PROBLEM TO SOLVE
Type out the entries again, keeping every word unchanged.

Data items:
────

-- ==== Sys2Proof/Machine/Sessions.lean ====
section
/-! DEFINITION. Sessions: SESSION_OPEN, NOP, STATUS, SESSION_CLOSE, LAPSE (spec/03), with the payloads of `status`
(R18, R35, R43, R68, R83, R102, R119, R149, R165, R172). -/

namespace Sys2Proof.Machine

/-- An open session record (R39). -/
def Session.open_ (limit threshold : Nat) : Session :=
  { state := .opened, silenceLimit := some limit, silenceCount := some 0, resultThreshold := some threshold,
    groupOpen := false }

/-- `session_open` (R39): its range checks, then BUSY if OPEN; taken from CLOSED and LAPSED. -/
def cmdSessionOpen (p : Port) (limit threshold : Nat) : Command := fun s =>
  if 1 ≤ limit ∧ limit ≤ 65535 ∧ 1 ≤ threshold ∧ threshold ≤ 16 then
    if isOpen s p then refuse .busy s
    else okay { s with sessions := s.sessions.set p (.open_ limit threshold) }
  else refuse .range s

/-- SESSION_OPEN. -/
def execSessionOpen (p : Port) (tag limit threshold : Nat) (s : State) : Host.Outcome State Fault Refusal :=
  .next (whileRunning (takeRequest p tag fun _ => cmdSessionOpen p limit threshold) s)

/-- `nop` (R40). -/
def cmdNop : Command := okay

/-- NOP. -/
def execNop (p : Port) (tag : Nat) (s : State) : Host.Outcome State Fault Refusal :=
  .next (whileRunning (takeRequest p tag fun _ => cmdNop) s)

/-- `session_close` (R41). -/
def cmdSessionClose (p : Port) : Command := inSession p fun s => okay (endSession .close p s)

/-- SESSION_CLOSE. -/
def execSessionClose (p : Port) (tag : Nat) (s : State) : Host.Outcome State Fault Refusal :=
  .next (whileRunning (takeRequest p tag fun _ => cmdSessionClose p) s)

/-- LAPSE of a port (R45, R46): the session table's response to the frame boundary at which its silence count has
reached its limit; otherwise nothing happens. -/
def execLapse (p : Port) (s : State) : Host.Outcome State Fault Refusal := .next (whileRunning (takeLapse p) s)

/-! ### The payloads of `status` -/

/-- The proposal summary (R165): an id of 0 when no proposal exists (R172). -/
def summaryBytes : Option Proposal → List Byte
  | none => [byteOf 0]
  | some pr =>
      [byteOf pr.id, portByte pr.proposer, byteOf pr.state.code] ++ wordOf pr.period ++ [byteOf pr.source.code]
        ++ pr.source.windowBytes ++ [byteOf pr.framesLeft, setByte pr.electorate, setByte pr.accepted]

/-- `status` PART, its fields in the order R172 gives (R18, R119, R83, R165, R35). -/
def partPayload (s : State) : List Byte :=
  [byteOf s.tb.state.code, byteOf s.tb.source.code] ++ wordOf s.tb.period ++ [byteOf s.tb.window]
    ++ wordOf s.tb.seq ++ wordOf s.tb.counter
    ++ [flagByte s.conv.inFlight.isSome, byteOf s.conv.queue.length, byteOf s.commits.length]
    ++ summaryBytes s.agreement.proposal
    ++ wordOf s.sync.interval ++ phaseBytes s.sync.phaseError ++ [byteOf s.sync.slip]

/-- silence_before (R43): the count before this request reset it in OPEN, the count held in LAPSED. The count before is
handed in, and a count that was not reset is the same. -/
def sessionPayload (p : Port) (before : Option Nat) (s : State) : List Byte :=
  [portByte p, byteOf s.sessions[p].state.code]
    ++ optBytes wordOf s.sessions[p].silenceLimit
    ++ optBytes wordOf before
    ++ optBytes (fun n => [byteOf n]) s.sessions[p].resultThreshold
    ++ [flagByte s.sessions[p].groupOpen, flagByte (bound s p),
        byteOf s.delivery[p].results.length, byteOf s.delivery[p].events.length,
        byteOf s.delivery[p].lostResults, byteOf s.delivery[p].lostEvents]

/-- The entries targeting lane l (R68). -/
def laneEntries (s : State) (l : Lane) : Nat :=
  (s.commits.filter fun e =>
    match e.action with
    | .laneSet m _ => decide (m = l)
    | .sampleAdd _ => false
    | .sampleRemove _ => false).length

/-- One lane of `status` LANES (R68). -/
def lanePayload (s : State) (l : Lane) : List Byte :=
  [byteOf s.lanes[l].status.code]
    ++ optBytes (fun p => [portByte p]) s.lanes[l].status.owner?
    ++ wordOf s.lanes[l].settings.onAt ++ wordOf s.lanes[l].settings.length
    ++ [byteOf s.lanes[l].settings.activeLevel.code, byteOf s.lanes[l].settings.safeLevel.code,
        setByte s.lanes[l].settings.tripMask, setByte s.lanes[l].status.cause, flagByte s.lanes[l].status.rearm,
        byteOf (laneDrive s l).code, byteOf (laneEntries s l)]

/-- One line of `status` TRIPS (R149). -/
def linePayload (s : State) (t : Line) : List Byte :=
  [byteOf s.trips[t].ownership.code]
    ++ optBytes (fun p => [portByte p]) s.trips[t].ownership.owner?
    ++ [byteOf s.trips[t].settings.polarity.code, byteOf s.trips[t].settings.qualify,
        byteOf s.trips[t].settings.mode.code, byteOf s.trips[t].detect.code]
    ++ laneSetBytes (namedBy s t)

/-- One slot of `status` SLOTS (R102). -/
def slotPayload (s : State) (i : Slot) : List Byte :=
  match s.slots[i] with
  | none => [byteOf 0]
  | some r => [byteOf r.state.code, portByte r.owner] ++ wordOf r.offset ++ [byteOf r.mode.code]

/-- The payload of a selector (R42), entries in ascending order (R172). -/
def statusPayload (p : Port) (before : Option Nat) (s : State) : Selector → List Byte
  | .part => partPayload s
  | .session => sessionPayload p before s
  | .lanes => (List.finRange 16).flatMap (lanePayload s)
  | .trips => (List.finRange 4).flatMap (linePayload s)
  | .slots => (List.finRange 32).flatMap (slotPayload s)

/-- `status` (R42). -/
def cmdStatus (p : Port) (selector : Nat) (before : Option Nat) : Command := fun s =>
  match selectorOf? selector with
  | none => refuse .range s
  | some sel => okWith (statusPayload p before s sel) s

/-- STATUS. -/
def execStatus (p : Port) (tag selector : Nat) (s : State) : Host.Outcome State Fault Refusal :=
  .next (whileRunning (takeRequest p tag fun before => cmdStatus p selector before) s)

end Sys2Proof.Machine
end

────

REPLY TO THE EXERCISE
-- ==== Sys2Proof/Machine/Sessions.lean ====
section
/-! DEFINITION. Sessions: SESSION_OPEN, NOP, STATUS, SESSION_CLOSE, LAPSE (spec/03), with the payloads of `status`
(R18, R35, R43, R68, R83, R102, R119, R149, R165, R172). -/

namespace Sys2Proof.Machine

/-- An open session record (R39). -/
def Session.open_ (limit threshold : Nat) : Session :=
  { state := .opened, silenceLimit := some limit, silenceCount := some 0, resultThreshold := some threshold,
    groupOpen := false }

/-- `session_open` (R39): its range checks, then BUSY if OPEN; taken from CLOSED and LAPSED. -/
def cmdSessionOpen (p : Port) (limit threshold : Nat) : Command := fun s =>
  if 1 ≤ limit ∧ limit ≤ 65535 ∧ 1 ≤ threshold ∧ threshold ≤ 16 then
    if isOpen s p then refuse .busy s
    else okay { s with sessions := s.sessions.set p (.open_ limit threshold) }
  else refuse .range s

/-- SESSION_OPEN. -/
def execSessionOpen (p : Port) (tag limit threshold : Nat) (s : State) : Host.Outcome State Fault Refusal :=
  .next (whileRunning (takeRequest p tag fun _ => cmdSessionOpen p limit threshold) s)

/-- `nop` (R40). -/
def cmdNop : Command := okay

/-- NOP. -/
def execNop (p : Port) (tag : Nat) (s : State) : Host.Outcome State Fault Refusal :=
  .next (whileRunning (takeRequest p tag fun _ => cmdNop) s)

/-- `session_close` (R41). -/
def cmdSessionClose (p : Port) : Command := inSession p fun s => okay (endSession .close p s)

/-- SESSION_CLOSE. -/
def execSessionClose (p : Port) (tag : Nat) (s : State) : Host.Outcome State Fault Refusal :=
  .next (whileRunning (takeRequest p tag fun _ => cmdSessionClose p) s)

/-- LAPSE of a port (R45, R46): the session table's response to the frame boundary at which its silence count has
reached its limit; otherwise nothing happens. -/
def execLapse (p : Port) (s : State) : Host.Outcome State Fault Refusal := .next (whileRunning (takeLapse p) s)

/-! ### The payloads of `status` -/

/-- The proposal summary (R165): an id of 0 when no proposal exists (R172). -/
def summaryBytes : Option Proposal → List Byte
  | none => [byteOf 0]
  | some pr =>
      [byteOf pr.id, portByte pr.proposer, byteOf pr.state.code] ++ wordOf pr.period ++ [byteOf pr.source.code]
        ++ pr.source.windowBytes ++ [byteOf pr.framesLeft, setByte pr.electorate, setByte pr.accepted]

/-- `status` PART, its fields in the order R172 gives (R18, R119, R83, R165, R35). -/
def partPayload (s : State) : List Byte :=
  [byteOf s.tb.state.code, byteOf s.tb.source.code] ++ wordOf s.tb.period ++ [byteOf s.tb.window]
    ++ wordOf s.tb.seq ++ wordOf s.tb.counter
    ++ [flagByte s.conv.inFlight.isSome, byteOf s.conv.queue.length, byteOf s.commits.length]
    ++ summaryBytes s.agreement.proposal
    ++ wordOf s.sync.interval ++ phaseBytes s.sync.phaseError ++ [byteOf s.sync.slip]

/-- silence_before (R43): the count before this request reset it in OPEN, the count held in LAPSED. The count before is
handed in, and a count that was not reset is the same. -/
def sessionPayload (p : Port) (before : Option Nat) (s : State) : List Byte :=
  [portByte p, byteOf s.sessions[p].state.code]
    ++ optBytes wordOf s.sessions[p].silenceLimit
    ++ optBytes wordOf before
    ++ optBytes (fun n => [byteOf n]) s.sessions[p].resultThreshold
    ++ [flagByte s.sessions[p].groupOpen, flagByte (bound s p),
        byteOf s.delivery[p].results.length, byteOf s.delivery[p].events.length,
        byteOf s.delivery[p].lostResults, byteOf s.delivery[p].lostEvents]

/-- The entries targeting lane l (R68). -/
def laneEntries (s : State) (l : Lane) : Nat :=
  (s.commits.filter fun e =>
    match e.action with
    | .laneSet m _ => decide (m = l)
    | .sampleAdd _ => false
    | .sampleRemove _ => false).length

/-- One lane of `status` LANES (R68). -/
def lanePayload (s : State) (l : Lane) : List Byte :=
  [byteOf s.lanes[l].status.code]
    ++ optBytes (fun p => [portByte p]) s.lanes[l].status.owner?
    ++ wordOf s.lanes[l].settings.onAt ++ wordOf s.lanes[l].settings.length
    ++ [byteOf s.lanes[l].settings.activeLevel.code, byteOf s.lanes[l].settings.safeLevel.code,
        setByte s.lanes[l].settings.tripMask, setByte s.lanes[l].status.cause, flagByte s.lanes[l].status.rearm,
        byteOf (laneDrive s l).code, byteOf (laneEntries s l)]

/-- One line of `status` TRIPS (R149). -/
def linePayload (s : State) (t : Line) : List Byte :=
  [byteOf s.trips[t].ownership.code]
    ++ optBytes (fun p => [portByte p]) s.trips[t].ownership.owner?
    ++ [byteOf s.trips[t].settings.polarity.code, byteOf s.trips[t].settings.qualify,
        byteOf s.trips[t].settings.mode.code, byteOf s.trips[t].detect.code]
    ++ laneSetBytes (namedBy s t)

/-- One slot of `status` SLOTS (R102). -/
def slotPayload (s : State) (i : Slot) : List Byte :=
  match s.slots[i] with
  | none => [byteOf 0]
  | some r => [byteOf r.state.code, portByte r.owner] ++ wordOf r.offset ++ [byteOf r.mode.code]

/-- The payload of a selector (R42), entries in ascending order (R172). -/
def statusPayload (p : Port) (before : Option Nat) (s : State) : Selector → List Byte
  | .part => partPayload s
  | .session => sessionPayload p before s
  | .lanes => (List.finRange 16).flatMap (lanePayload s)
  | .trips => (List.finRange 4).flatMap (linePayload s)
  | .slots => (List.finRange 32).flatMap (slotPayload s)

/-- `status` (R42). -/
def cmdStatus (p : Port) (selector : Nat) (before : Option Nat) : Command := fun s =>
  match selectorOf? selector with
  | none => refuse .range s
  | some sel => okWith (statusPayload p before s sel) s

/-- STATUS. -/
def execStatus (p : Port) (tag selector : Nat) (s : State) : Host.Outcome State Fault Refusal :=
  .next (whileRunning (takeRequest p tag fun before => cmdStatus p selector before) s)

end Sys2Proof.Machine
end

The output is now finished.